=== Your objective ===
What do the lines say from the start of the entries through the one containing "the station. -/"? Repeat them exactly.

Stored data:
-- ==== Sys2Proof/Machine/Tumbler.lean ====
section
/-! DEFINITION. The Tumbler's own commands (R277 to R289): watches of cores, notifications, barrier messages, stalls, and
what the register writes GO, ENTER and EN do. -/

namespace Sys2Proof.Machine

/-- GO of station n's WREG (R281, R282): a watch for a core of the station. -/
def State.wregGo (m : State) (master n : Nat) : State :=
  let ctr := m.fld (Reg.tmb_CTR n)
  let core := m.fld (Reg.tmb_CORE n)
  if m.coreStn core ≠ some n ∨ m.ctrNum n ≤ ctr then
    m.access 3 master (some n) 1 (0xF00_0000_0000 + (Reg.tmb_GO n).off)
  else match m.freeWatch n with
    | none => m.setFlag (Reg.tmb_WFULL n) true
    | some w =>
      m.addWatch w ⟨n, m.ctrBase n + ctr, m.fld (Reg.tmb_CMP n), m.fld (Reg.tmb_VAL n), .core n core (m.fld (Reg.tmb_COOKIE n)), m.fld (Reg.tmb_TMO n)⟩

/-- WATCH_TMO (R281): a core watch's limit expires. -/
def State.watchTimeout (m : State) (w : Nat) : State :=
  match m.watch w with
  | some x => (match x.target with
    | .core n c cookie => if x.tmo = 0 then m else (m.setWatch w none).ringPut n cookie 2 (some c)
    | _ => m)
  | none => m

/-- A TWT that waited goes on (R281). -/
def State.seqResume (m : State) (n q : Nat) : State := (m.setHold n q none).advance n q true

/-- Every sequencer of station n held at barrier b for a phase that has been released goes on (R283). -/
def State.barResume (m : State) (n b : Nat) : State :=
  ((m.heldAt b).filter (fun h => decide (h.1 = n) && (!h.2.2.1 || h.2.2.2))).foldl (fun m h => m.seqResume n h.2.1) m

/-- NOTIFICATION (R281): the oldest notification in flight reaches its target. -/
def State.notification (m : State) : State :=
  match m.notes with
  | [] => m
  | x :: rest =>
    let m1 := { m with notes := rest }
    match x.target with
    | .seq n q w =>
      if w < 1024 then (if m1.hold n q = some (.watch w) then m1.seqResume n q else m1)
      else m1.barResume n (w - 1024)
    | .tongs d s => m1.tongNotified d s
    | .mortar d => (match m1.mortarNotified d with
      | some m2 => m2
      | none =>
        let m2 := match (m1.mortar d).run with
          | some s => m1.askAll s.id s.q.stn (0x28 + d) (m1.evalRanges s.id s.f)
          | none => m1
        { m2 with notes := m2.notes ++ [x] })
    | .core n c cookie => m1.ringPut n cookie x.result (if c < 16 then some c else none)

/-! ## Barriers -/

/-- A write of EN = 1 of barrier b (R286); the register's other fields are written already. -/
def State.barEnable (m : State) (master b : Nat) : State :=
  if m.flag (Reg.tmb_EN b) then m
  else if (m.barStn b).isNone ∨ m.barRefused b (m.fld (Reg.tmb_GROUP b)) (m.fld (Reg.tmb_BTAG b)) then
    m.access 3 master (m.barStn b) 1 (0xF00_0000_0000 + (Reg.tmb_EN b).off)
  else (m.mapPassed (m.barGroup b)).setFlag (Reg.tmb_EN b) true

/-- ENTER by a core or the host (R284). -/
def State.enter (m : State) (b : Nat) (who : Master) : State :=
  let drop (m : State) : State :=
    m.access 3 (mid who) (m.barStn b) 1 (0xF00_0000_0000 + (Reg.tmb_ENTER b).off)
  let core : Option Nat := match who with
    | .core c => some c.val
    | _ => none
  match m.entryAt b with
  | .disabled => drop m
  | .overrun => m.overrun b (mid who)
  | e =>
    let m1 := m.countEntry b e
    State.barStep 64 b { m1 with entrants := m1.entrants ++ [⟨b, decide (e = .next), core⟩] }

/-- ARRIVE (R283, R285). -/
def State.arriveFlit (m : State) (p : Nat) (f : Flit) : State :=
  if f.addr % 4 = 1 then m
  else m.onFlit p f Op.tmbMsg fun m =>
    if 2 ≤ f.addr % 4 then m
    else match m.barTarget f 0 with
    | none => m.barProto p
    | some b => State.barStep 64 b (m.setFld (Reg.tmb_KIDS b) (m.fld (Reg.tmb_KIDS b) + 1))

/-- RELEASE (R283, R285): children first, then here. -/
def State.releaseFlit (m : State) (p : Nat) (f : Flit) : State :=
  if f.addr % 4 = 0 then m
  else m.onFlit p f Op.tmbMsg fun m =>
    if 2 ≤ f.addr % 4 then m
    else match m.barTarget f 1 with
    | none => m.barProto p
    | some b =>
      let g := m.group (m.barGroup b)
      State.barStep 64 b (((kids g.p g.rank).foldl (fun m c => m.sendBar b 1 c) m).releaseLocal b)

/-- BTMO (R287): a phase that has begun stays incomplete. -/
def State.barStall (m : State) (b : Nat) : State :=
  if m.flag (Reg.tmb_EN b) ∧ m.fld (Reg.tmb_BTMO b) ≠ 0 ∧ (m.fld (Reg.tmb_ARR b) ≠ 0 ∨ m.fld (Reg.tmb_KIDS b) ≠ 0) then
    (m.setFlag (Reg.tmb_STALL b) true).report { page := 3, code := Code.barrierStall, stn := m.barStn b, acc := 6 }
  else m

def execWatchTmo (w : Fin 1024) (s : State) : Host.Outcome State Fault Refusal := .next (s.watchTimeout w)
def execNotification (s : State) : Host.Outcome State Fault Refusal := .next s.notification
def execArrive (p : Port) (f : Flit) (s : State) : Host.Outcome State Fault Refusal := .next (s.arriveFlit p f)
def execRelease (p : Port) (f : Flit) (s : State) : Host.Outcome State Fault Refusal := .next (s.releaseFlit p f)
def execBtmo (b : Fin 256) (s : State) : Host.Outcome State Fault Refusal := .next (s.barStall b)

end Sys2Proof.Machine
end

=== Exercise answer ===
-- ==== Sys2Proof/Machine/Tumbler.lean ====
section
/-! DEFINITION. The Tumbler's own commands (R277 to R289): watches of cores, notifications, barrier messages, stalls, and
what the register writes GO, ENTER and EN do. -/

namespace Sys2Proof.Machine

/-- GO of station n's WREG (R281, R282): a watch for a core of the station. -/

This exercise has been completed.